We identified that higher expression levels of miR- 126 and miR-155 could not only distinguish higher from lower risk MDS but also significantly correlated with shorter OS and transformation risk to AML in MDS patients. As consistent to our result, Sokol et al. [23] also showed that overexpression of miR-126 in higher risk MDS comparing to lower risk MDS using miRNA array. MiR-126 is known to be associated with angiogenesis and megakaryocytopoiesis [31,32], as it regulates HOXA9 by binding to the homeobox [33]. The cluster of HOX genes has been implicated in early hematopoiesis as well as leukemogenesis [33]. MiR-126 is upregulated by epigenetic therapy with azacitidine or histone deacetylase inhibitor 4-phenylbutyric acid [32].
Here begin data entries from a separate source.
/-- STRETCH_LIMIT with the stretch timer above 25 while the engine drives the bus (R113, R116, R111): a transaction
past its first START ends, a scheduler's with its current record removed, a request's BUS_STUCK record made or the poll
ended BUS_STUCK or ABORTED (R97), the entry left as it is, and a write notice given exactly for a WRITE or SEND of
count 1 or more (R64); the loader's with the loader waiting (R165); and a recovery with cause after BUS_STUCK begins;
at its first START it stays and a blocked-START recovery begins; a recovery of any cause fails, the bus FAULTED, and
BUS_FAULT raised exactly when that begins a fault episode outside LOADING (R120): a blocked START's transaction ends
BUS_STUCK (R115), a load that waited ends with BUS_ERROR. Heads and slots are judged against the bus as it then stands
(R67, R90). RETRY on a FAULTED bus whose retry timer has reached 100: the timer is discarded and a recovery with cause
retry begins, the bus RECOVERING and the fault indication as it was; nothing outside the engine changes (R119). Either
command before its limit changes nothing, which is the model's choice (log 1). -/
def Obligations.StretchLimitAndRetry : Prop :=
  ∀ (s : State) (bus : BusRead) (n : Nat),
   (s.engine.busState ≠ .faulted ∨ s.engine.retry.getD 0 < 100 → exec (.retry bus) s = .next s)
   ∧ (s.engine.driving = false ∨ s.engine.stretch.getD 0 ≤ 25 → exec (.stretchLimit bus) s = .next s)
   ∧ (s.engine.busState = .faulted → s.engine.retry = some n → 100 ≤ n →
    ∃ eng : Engine, exec (.retry bus) s = .next (s.setEngine eng) ∧ eng.busState = .recovering ∧ eng.retry = none
      ∧ (eng.recovery.any fun r => r.cause = .retry) = true ∧ eng.transaction = none ∧ eng.fault = s.engine.fault
      ∧ eng.speed = s.engine.speed)
   ∧ (s.engine.driving = true → s.engine.stretch = some n → 25 < n →
    ∃ t, exec (.stretchLimit bus) s = .next t
      ∧ (s.engine.recovery = none → ∀ tr, s.engine.transaction = some tr → tr.atStart = false →
          t.engine.busState = .recovering ∧ t.engine.transaction = none
          ∧ (t.engine.recovery.any fun r => r.cause = .afterStuck) = true
          ∧ (tr.requester = .loader → t = s.setEngine t.engine)
          ∧ (tr.requester = .scheduler → s.endsStuck t tr ∧ (∀ e, t.entry e = s.entry e)
            ∧ ∀ c, s.scheduler.current = some c → ∀ p, (t.port p).notify =
                if c.slot = none ∧ (c.kind = .write ∨ c.kind = .send) ∧ 1 ≤ tr.progress then
                  ((s.writeNotice c.entry c.port).port p).notify
                else (s.port p).notify))
      ∧ (s.engine.recovery = none → ∀ tr, s.engine.transaction = some tr → tr.atStart = true →
          t = s.setEngine t.engine ∧ t.engine.transaction = some tr
          ∧ (t.engine.recovery.any fun r => r.cause = .blockedStart) = true)
      ∧ (∀ r, s.engine.recovery = some r → r.cause ≠ .blockedStart ∨ s.engine.transaction.isSome = true →
          t.engine.busState = .faulted ∧ t.engine.retry = some 0 ∧ t.engine.fault = true
          ∧ s.busFaultTold t s.engine.fault
          ∧ ∃ s', s.toldBusFault s' s.engine.fault
            ∧ (r.cause = .startUp ∨ (r.cause = .afterStuck ∧ s.phase = .loading ∧ s.loader.step = .reading) →
                s'.loadFailed t .busError)
            ∧ (r.cause = .retry ∨ (r.cause = .afterStuck ∧ ¬ (s.phase = .loading ∧ s.loader.step = .reading)) →
                s'.judgedInto t [])
            ∧ (r.cause = .blockedStart → ∀ tr, s.engine.transaction = some tr →
                (tr.requester = .loader → s'.loadFailed t .busError) ∧ (tr.requester = .scheduler → s'.endsStuck t tr))))

/-! ### Expiries -/

/-- LEASE_EXPIRY of a locked entry whose lease has run out (R70, R76): with no DEFERRED LOCK head to take it, or on an
ABSENT entry, the entry is free with reason EXPIRED, its lease value kept; otherwise the longest deferred LOCK head,
ties to the lower port, is given the lock and completes OK with EXPIRED. LEASE_EXPIRED is raised in the old owner; its
transaction on the entry, owned at grant, is marked lock-lost; heads and slots are judged. With time left, or without a
lock, nothing expires (log 1). -/
def Obligations.LeaseExpiryReleasesLock : Prop :=
  (∀ (s : State) (e : EntryNo), (∀ x, s.entry e = some x → x.owner = none ∨ x.leaseRemaining ≠ 0) →
    exec (.leaseExpiry e) s = .next s)
  ∧ ∀ (s s' : State) (e : EntryNo) (x : Entry) (p : Port), s.entry e = some x → x.owner = some p → x.leaseRemaining = 0 →
    s' = (s.setPort p ((s.port p).raise .leaseExpired)).setCurrent (s.scheduler.current.map fun c =>
      if c.slot = none ∧ c.port = p ∧ c.entry = e ∧ c.ownedAtGrant = true then { c with lockLost := true } else c) →
    ((x.nackCount = 3 ∨ ∀ q rq restq d, ¬ s.waitsFor e q rq restq d) →
      exec (.leaseExpiry e) s = .next ((s'.setEntry e
        (some { x with owner := none, leaseRemaining := 0, releaseReason := .expired })).settle []))
    ∧ (x.nackCount ≠ 3 → ∀ (q : Port) (rq : Request) (restq : List Request), s.heir e q rq restq →
      exec (.leaseExpiry e) s = .next (((s'.setPort q ((s.port q).headTaken restq)).setEntry e
          (some { x with owner := some q, leaseValue := rq.lease.toNat, leaseRemaining := rq.lease.toNat * 4,
                         releaseReason := .expired })).settle
        [(q, recordWithoutBus rq rq.entry .ok (some .expired))]))

/-- DEFERRAL_EXPIRY of a DEFERRED head whose timer has reached its wait limit of 1 to 254 (R58): with a free credit the
head is taken and ends LOCKED in the same step (the model's reading, log 11); without one its LOCKED mark is set.
BLOCK_EXPIRY of a BLOCKED slot whose timer has reached its wait limit, not 255 (R93, R98): the poll ends LOCKED with
its remaining count and last byte, its slot freed. POLL_DUE of a WAITING slot whose next-due time has come (R92): it is
DUE and judged. A head that is not DEFERRED, a slot that is not BLOCKED or WAITING, a limit not reached and a wait
limit of 255 expire in none of these ways (log 1). -/
def Obligations.WaitsExpire : Prop :=
  ∀ s : State,
    (∀ p, (s.headState p ≠ some .deferred ∨ (∀ r ∈ (s.port p).requests.head?, r.waitLimit = 255
        ∨ (s.port p).deferral.getD 0 < r.waitLimit.toNat)) → exec (.deferralExpiry p) s = .next s)
    ∧ (∀ k, (∀ q, s.poll k = some q → q.state ≠ .blocked ∨ q.waitLimit = 255 ∨ q.blockTimer.getD 0 < q.waitLimit.toNat) →
        exec (.blockExpiry k) s = .next s)
    ∧ (∀ k, (∀ q, s.poll k = some q → q.state ≠ .waiting ∨ s.timeBase.toNat < q.nextDue) →
        exec (.pollDue k) s = .next s)
    ∧
    (∀ (p : Port) (r : Request) (rest : List Request) (d : Nat), (s.port p).requests = r :: rest →
      s.headState p = some .deferred → (s.port p).deferral = some d → r.waitLimit ≠ 255 → r.waitLimit.toNat ≤ d →
      ((s.port p).completions.length + (s.port p).credits < 8 →
        exec (.deferralExpiry p) s = .next ((s.setPort p ((s.port p).headTaken rest)).settle
          [(p, recordWithoutBus r r.entry .locked none)]))
      ∧ (8 ≤ (s.port p).completions.length + (s.port p).credits →
        exec (.deferralExpiry p) s = .next (s.setPort p { s.port p with lockedMark := true })))
    ∧ ∀ (k : SlotNo) (q : Poll), s.poll k = some q →
      (q.state = .blocked → q.waitLimit ≠ 255 → (∃ n, q.blockTimer = some n ∧ q.waitLimit.toNat ≤ n) →
        exec (.blockExpiry k) s = .next ((s.setPoll k none).settle [(q.port,
          { tag := q.tag, kind := .poll, entry := BitVec.ofNat 8 q.entry.val, status := .locked, lockLost := false,
            previousRelease := none, count := q.remaining, data := q.lastByte.toList })]))
      ∧ (q.state = .waiting → q.nextDue ≤ s.timeBase.toNat →
        exec (.pollDue k) s = .next ((s.setPoll k (some { q with state := .due })).settle []))

/-! ### Invariants -/

/-- The state after reset satisfies every invariant below. -/
def Obligations.InvariantsHoldAtReset : Prop :=
  State.reset.busSound ∧ State.reset.quietOutsideRun ∧ State.reset.loadingIsBare ∧ State.reset.idlePortsBare
    ∧ State.reset.someoneCanRelease ∧ State.reset.creditsBalance ∧ State.reset.tagsDiffer ∧ State.reset.locksSound
    ∧ State.reset.directorySound

/-- Every step keeps the engine's parts in agreement with its bus state, and the current-transaction record with the
transaction on the bus: at most one transaction, the scheduler's in RUN or the loader's in LOADING (R103, R107, R119,
R121). -/
def Obligations.StepKeepsBusSound : Prop := ∀ s t : State, s.busSound → step s = .next t → t.busSound

/-- Every step keeps queues, credits, Poll Table, locks, watch sets and Changed Sets empty outside RUN, and the turn
pointer on P there (R47, R49, R83, R102, R157). -/
def Obligations.StepKeepsQuietOutsideRun : Prop :=
  ∀ s t : State, s.busSound → s.quietOutsideRun → step s = .next t → t.quietOutsideRun

/-- Every step keeps a port that is HELD or OFFLINE without queued requests, records, credits, flags, mask, Changed Set,
polls, locks or watches, gives a hold origin to HELD ports alone, and keeps LOADING bare (R68, R123, R144, R147, R153). -/
def Obligations.StepKeepsIdlePortsBare : Prop :=
  ∀ s t : State, s.busSound → s.quietOutsideRun → s.loadingIsBare → s.idlePortsBare → step s = .next t →
    t.loadingIsBare ∧ t.idlePortsBare

/-- Every step keeps records plus reserved credits of every port at 8 or fewer, the credits equal to its parked polls and
its transaction on the bus, its queue at 8 or fewer and its polls at 3 or fewer (R31, R36, R37, R87). -/
def Obligations.StepKeepsCreditsBalance : Prop :=
  ∀ s t : State, s.busSound → s.creditsBalance → step s = .next t → t.creditsBalance

/-- Every step keeps the tags of one port's queued, executing and parked requests different (R29). -/
def Obligations.StepKeepsTagsDifferent : Prop :=
  ∀ s t : State, s.busSound → s.tagsDiffer → step s = .next t → t.tagsDiffer

/-- Every step keeps each lease within its value times 4 ms and its value within 255, and a free entry without lease and
never with reason BROKEN (R68, R69, R71). -/
def Obligations.StepKeepsLocksSound : Prop := ∀ s t : State, s.locksSound → step s = .next t → t.locksSound

/-- Every step keeps every occupied slot valid and no bus address in two slots (R3, R8). -/
def Obligations.StepKeepsDirectorySound : Prop := ∀ s t : State, s.directorySound → step s = .next t → t.directorySound

/-- No step leaves every level-0 port HELD with an origin other than SELF or OFFLINE: some level-0 port is ACTIVE or can
release itself (R139). -/
def Obligations.StepKeepsSomeoneCanRelease : Prop :=
  ∀ s t : State, s.someoneCanRelease → step s = .next t → t.someoneCanRelease
end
Our data revealed that miR-155 expressions both in lower and higher risk MDS were lower in normal controls. But, the depth of miR-155 underexpression in MDS did not correlate with the depth of disease. Among MDS patients, the relatively higher expressions of miR- 155 had an adverse prognostic significance. Higher miRNA-155 levels in higher risk MDS compared to lower- risk MDS have also been demonstrated in a previous study [23]. Moreover, miR-155 expression in AML has been also reported to be overexpressed [34]. MiR-155 is a translational repressor of several myeloid transcription factors including PU.1, C/ERBβ, and CSF1R [35,36], and mice transplanted with miR-155-transfected stem cells developed a myeloproliferative disorder with abnormal granulocyte morphology analogous to MDS [35]. The dysregulation of miR-155 within the primitive bone marrow compartment may promote aberrant hematopoietic stem cell self-renewal and progression to AML [5]. MiR-155 targets SHIP-1 gene which was expressed in MDS progenitor cells. Loss of SHIP-1 protein expression may result in myeloid leukemia growth [26]. These findings suggest a role of miR-155 in MDS progression. Thus, we suspect that underexpression of miR-155 may be associated with the development of early stage MDS. And the reincrease of underexpressed miR-155 levels may be a possible mechanism of MDS progression and the leukemic transformation. There may be some genetic alterations other than miR-155 having more important role in the pathogenesis of advanced MDS.

As shown in Fig. 1, miR-124a underexpression may be a role in pathogenesis of MDS. In addition, miR-124a tended to be associated with OS and LFS, although there were no differences in miR-124a levels between higher and lower risk MDS patients. MiR-124a expression inversely correlates with promoter methylation [24]. Thus, relatively higher miR-124a expressions in MDS patients might lead to poor response to hypomethylating agents and this might have an adverse impact on progression to AML and survivals. Further investigations are needed to define the mechanism of miR-124a and miR-155 in MDS pathogenesis and prognosis. Although our study was limited by the relatively small number of patients included, we identified several miRNAs associated with pathogenesis, leukemic transformation, and prognosis in MDS.

1. MiR-124a, miR-155, miR-182, miR-200c, miR- 342-5p, and Let-7a expressions might be associated with myelodysplastic syndrome (MDS) pathogenesis.

2. MiR-21, miR-126, 146b-5p, and miR-155 might be associated with MDS progression.

3. The higher expressions of miR-126 and miR-155 may predict significantly worse prognosis.